===== DATASET EXCERPTS

theorem witness_WriteServed :
    (∃ (p : Ingress) (f : Frame) (s : State),
      s.Arrives p 0x03 f
      ∧ s.crossRuns = true
      ∧ s.Resolved p ∧ s.OwnerReady ⟨p, f, 0⟩ ∧ s.frameCheck ⟨p, f, 0⟩ true = .ok 1 0 0 ∧ replaces f ∧ s.ownerHold 1 0 (decide (f.hdr.fgen ≠ 0)) = false)
    ∧ (∃ (p : Ingress) (f : Frame) (s : State),
      s.Arrives p 0x03 f
      ∧ s.crossRuns = true
      ∧ s.Resolved p ∧ s.OwnerReady ⟨p, f, 0⟩ ∧ s.frameCheck ⟨p, f, 0⟩ true = .ok 1 0 0 ∧ replaces f ∧ (s.winEff 1 0).aside = false)
    ∧ (∃ (p : Ingress) (f : Frame) (s : State),
      s.Arrives p 0x03 f
      ∧ s.crossRuns = true
      ∧ s.Resolved p ∧ s.OwnerReady ⟨p, f, 0⟩ ∧ s.frameCheck ⟨p, f, 0⟩ true = .fail 0x0D ∧ replaces f ∧ s.Reaches f.hdr.src)
    ∧ (∃ (p : Ingress) (f : Frame) (s : State),
      s.Arrives p 0x03 f
      ∧ s.crossRuns = true
      ∧ s.Resolved p ∧ s.OwnerReady ⟨p, f, 0⟩ ∧ s.frameCheck ⟨p, f, 0⟩ true = .hold ∧ replaces f)
    ∧ (∃ (p : Ingress) (f : Frame) (s : State),
      s.Arrives p 0x03 f
      ∧ s.crossRuns = true
      ∧ s.Resolved p ∧ s.OwnerReady ⟨p, f, 0⟩ ∧ s.frameCheck ⟨p, f, 0⟩ true = .ok 1 0 0 ∧ replaces f ∧ s.ownerHold 1 0 (decide (f.hdr.fgen ≠ 0)) = true)
    ∧ (∃ (p : Ingress) (f : Frame) (s : State),
      s.Arrives p 0x03 f
      ∧ s.crossRuns = true
      ∧ s.Resolved p ∧ s.OwnerReady ⟨p, f, 0⟩ ∧ s.frameCheck ⟨p, f, 0⟩ true = .ok 1 0 0 ∧ combines f ∧ s.ownerHold 1 0 (decide (f.hdr.fgen ≠ 0)) = false ∧ s.freeMaster ((s.winEff 1 0).xlate (writeRegion (s.winEff 1 0) f.hdr.fgen) ((Arrival.fold ⟨p, f, 0⟩ 0).off)).1 = some 24)
    ∧ (∃ (p : Ingress) (f : Frame) (s : State),
      s.Arrives p 0x03 f
      ∧ s.crossRuns = true
      ∧ s.Resolved p ∧ s.OwnerReady ⟨p, f, 0⟩ ∧ s.frameCheck ⟨p, f, 0⟩ true = .ok 1 0 0 ∧ combines f ∧ s.ownerHold 1 0 (decide (f.hdr.fgen ≠ 0)) = false ∧ s.freeMaster ((s.winEff 1 0).xlate (writeRegion (s.winEff 1 0) f.hdr.fgen) ((Arrival.fold ⟨p, f, 0⟩ 0).off)).1 = none)
    ∧ (∃ (p : Ingress) (f : Frame) (s : State),
      s.Arrives p 0x03 f
      ∧ s.crossRuns = true
      ∧ ¬ s.Resolved p ∧ s.ledgerA < 12 ∧ s.stackState s.ledgerA ≠ 3)
    ∧ (∃ (p : Ingress) (f : Frame) (s : State),
      s.Arrives p 0x03 f
      ∧ s.crossRuns = true
      ∧ s.Resolved p ∧ ¬ s.OwnerReady ⟨p, f, 0⟩) :=
  ⟨⟨none, frame { hdr 0x03 1 with w2 := packW2 0 0 2, fgen := 0 } [5, 6], looped (owner ctxUp) (frame { hdr 0x03 1 with w2 := packW2 0 0 2, fgen := 0 } [5, 6]) true, by decide +kernel⟩,
   ⟨none, frame { hdr 0x03 1 with w2 := packW2 0 0 2, fgen := 0 } [5, 6], looped (owner plainWin) (frame { hdr 0x03 1 with w2 := packW2 0 0 2, fgen := 0 } [5, 6]) true, by decide +kernel⟩,
   ⟨some 2, frame { hdr 0x03 7 with w2 := packW2 0 0 2, fgen := 0 } [5, 6], net up, by
    refine ⟨?_, ?_, ?_, ?_, ?_, ?_, ?_⟩ <;> first | decide +kernel | exact reaches_net _ rfl (by decide +kernel) _⟩,
   ⟨none, frame { hdr 0x03 1 with w2 := packW2 0 0 2, fgen := 4 } [5, 6], looped (owner (genWith ctxUp (fun g => { g with member := .joining }))) (frame { hdr 0x03 1 with w2 := packW2 0 0 2, fgen := 4 } [5, 6]) true, by decide +kernel⟩,
   ⟨none, frame { hdr 0x03 1 with w2 := packW2 0 0 2, fgen := 4 } [5, 6], looped (owner { (genWith ctxUp (fun g => { g with isOpen := true, fab := true, fgen := 4 })) with recs := [(0, lagRec)] }) (frame { hdr 0x03 1 with w2 := packW2 0 0 2, fgen := 4 } [5, 6]) true, by decide +kernel⟩,
   ⟨none, frame { hdr 0x03 1 with w2 := packW2 0 0 2, w3 := 0x6000000000000000 } [5, 6], looped (owner ctxUp) (frame { hdr 0x03 1 with w2 := packW2 0 0 2, w3 := 0x6000000000000000 } [5, 6]) true, by decide +kernel⟩,
   ⟨none, frame { hdr 0x03 1 with w2 := packW2 0 0 2, w3 := 0x6000000000000000 } [5, 6], { looped (owner ctxUp) (frame { hdr 0x03 1 with w2 := packW2 0 0 2, w3 := 0x6000000000000000 } [5, 6]) true with xb := { up.xb with locks := [⟨24, 0, .ledger lreq⟩] } }, by decide +kernel⟩,
   ⟨some 2, frame { hdr 0x03 7 with w2 := packW2 0 0 2, fgen := 0 } [5, 6], net (owner ctxUp), by decide +kernel⟩,
   ⟨none, frame { hdr 0x03 1 with w2 := packW2 0 0 2, fgen := 0 } [5, 6], looped (owner ({ ctxUp with win := Ctx.reset.win })) (frame { hdr 0x03 1 with w2 := packW2 0 0 2, fgen := 0 } [5, 6]) true, by decide +kernel⟩⟩

theorem witness_AnswerLeaves :
    (∃ (k : Fin 12) (tag : BitVec 10) (write : Bool) (s : State) (r : Req) (c : Nat) (w : Nat) (g : Frame),
      s.stackState k ≠ 3
      ∧ s.crossRuns = true
      ∧ (s.stackPort k).find write tag.toNat = some r
      ∧ r.by_ = .remote c w
      ∧ r.ackTo = some g
      ∧ s.xb.held = []
      ∧ s.responseHeld r = false
      ∧ s.fab.resolving = []
      ∧ s.fab.heldWrites = []
      ∧ s.fab.ledgerQ = []
      ∧ (let last := (∀ j, ∀ q ∈ (s.stackPort j).wait, q.ackTo ≠ some g)
        ∧ ∀ j, ∀ q ∈ (s.stackPort j).reqs, q.ackTo = some g → j = k.val ∧ q.write = write ∧ q.tag = some tag.toNat
      last ∧ s.Reaches g.hdr.dst))
    ∧ (∃ (k : Fin 12) (tag : BitVec 10) (write : Bool) (s : State) (r : Req) (c : Nat) (w : Nat) (g : Frame),
      s.stackState k ≠ 3
      ∧ s.crossRuns = true
      ∧ (s.stackPort k).find write tag.toNat = some r
      ∧ r.by_ = .remote c w
      ∧ r.ackTo = some g
      ∧ s.xb.held = []
      ∧ s.responseHeld r = false
      ∧ s.fab.resolving = []
      ∧ s.fab.heldWrites = []
      ∧ s.fab.ledgerQ = []
      ∧ (let last := (∀ j, ∀ q ∈ (s.stackPort j).wait, q.ackTo ≠ some g)
        ∧ ∀ j, ∀ q ∈ (s.stackPort j).reqs, q.ackTo = some g → j = k.val ∧ q.write = write ∧ q.tag = some tag.toNat
      ¬ last)) :=
  ⟨⟨0, 3, false, withReqs (net up) [{ reqBy (.remote 1 0) false with ackTo := some (frame (hdr 0x02 1) [7]) }], { reqBy (.remote 1 0) false with ackTo := some (frame (hdr 0x02 1) [7]) }, 1, 0, frame (hdr 0x02 1) [7], by decide +kernel, by decide +kernel, by decide +kernel, rfl, rfl, rfl, by decide +kernel, rfl, rfl, rfl, ⟨one_port_wait rfl (by decide +kernel), one_port_reqs rfl (by decide +kernel)⟩, reaches_net _ rfl (by decide +kernel) _⟩,
   ⟨0, 3, false, withReqs (net up) [{ reqBy (.remote 1 0) false with ackTo := some (frame (hdr 0x02 1) [7]) }, { { reqBy (.remote 1 0) false with ackTo := some (frame (hdr 0x02 1) [7]) } with tag := some 4 }], { reqBy (.remote 1 0) false with ackTo := some (frame (hdr 0x02 1) [7]) }, 1, 0, frame (hdr 0x02 1) [7], by decide +kernel, by decide +kernel, by decide +kernel, rfl, rfl, rfl, by decide +kernel, rfl, rfl, rfl, fun h => absurd (h.2 0 { { reqBy (.remote 1 0) false with ackTo := some (frame (hdr 0x02 1) [7]) } with tag := some 4 } (by decide +kernel) rfl) (by decide +kernel)⟩⟩

theorem witness_ReadLands : ∃ (p : Ingress) (f : Frame) (s : State) (x : Txn) (i : Cur),
    s.Arrives p 0x02 f
    ∧ f.hdr.status = 0
    ∧ s.fab.txns.find? (fun t => decide (t.txn = f.hdr.txn ∧ t.write = false)) = some x
    ∧ s.fab.waiting = []
    ∧ s.head x.ctx = some i
    ∧ i.is opRget = true
    ∧ (∀ e ∈ x.dest, ∃ g, (s.destAt x.ctx i e.1).2.place = .cell g)
    ∧ x.dest.Pairwise (fun a b => Loc.Apart (s.destAt x.ctx i a.1).2 (s.destAt x.ctx i b.1).2) :=
  ⟨some 2, readAnswer, rgetWaits rgetTxn, rgetTxn, inPhase rgetCur .moved, by
    refine ⟨?_, ?_, ?_, ?_, ?_, ?_, ?_, ?_⟩ <;> first | decide +kernel | exact rget_places⟩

==========

### WHAT THIS TASK INVOLVES
Among the records above, find the lines where the word "combines" appears and copy them.

### RESPONSE TO THIS TASK
      ∧ s.Resolved p ∧ s.OwnerReady ⟨p, f, 0⟩ ∧ s.frameCheck ⟨p, f, 0⟩ true = .ok 1 0 0 ∧ combines f ∧ s.ownerHold 1 0 (decide (f.hdr.fgen ≠ 0)) = false ∧ s.freeMaster ((s.winEff 1 0).xlate (writeRegion (s.winEff 1 0) f.hdr.fgen) ((Arrival.fold ⟨p, f, 0⟩ 0).off)).1 = some 24)
      ∧ s.Resolved p ∧ s.OwnerReady ⟨p, f, 0⟩ ∧ s.frameCheck ⟨p, f, 0⟩ true = .ok 1 0 0 ∧ combines f ∧ s.ownerHold 1 0 (decide (f.hdr.fgen ≠ 0)) = false ∧ s.freeMaster ((s.winEff 1 0).xlate (writeRegion (s.winEff 1 0) f.hdr.fgen) ((Arrival.fold ⟨p, f, 0⟩ 0).off)).1 = none)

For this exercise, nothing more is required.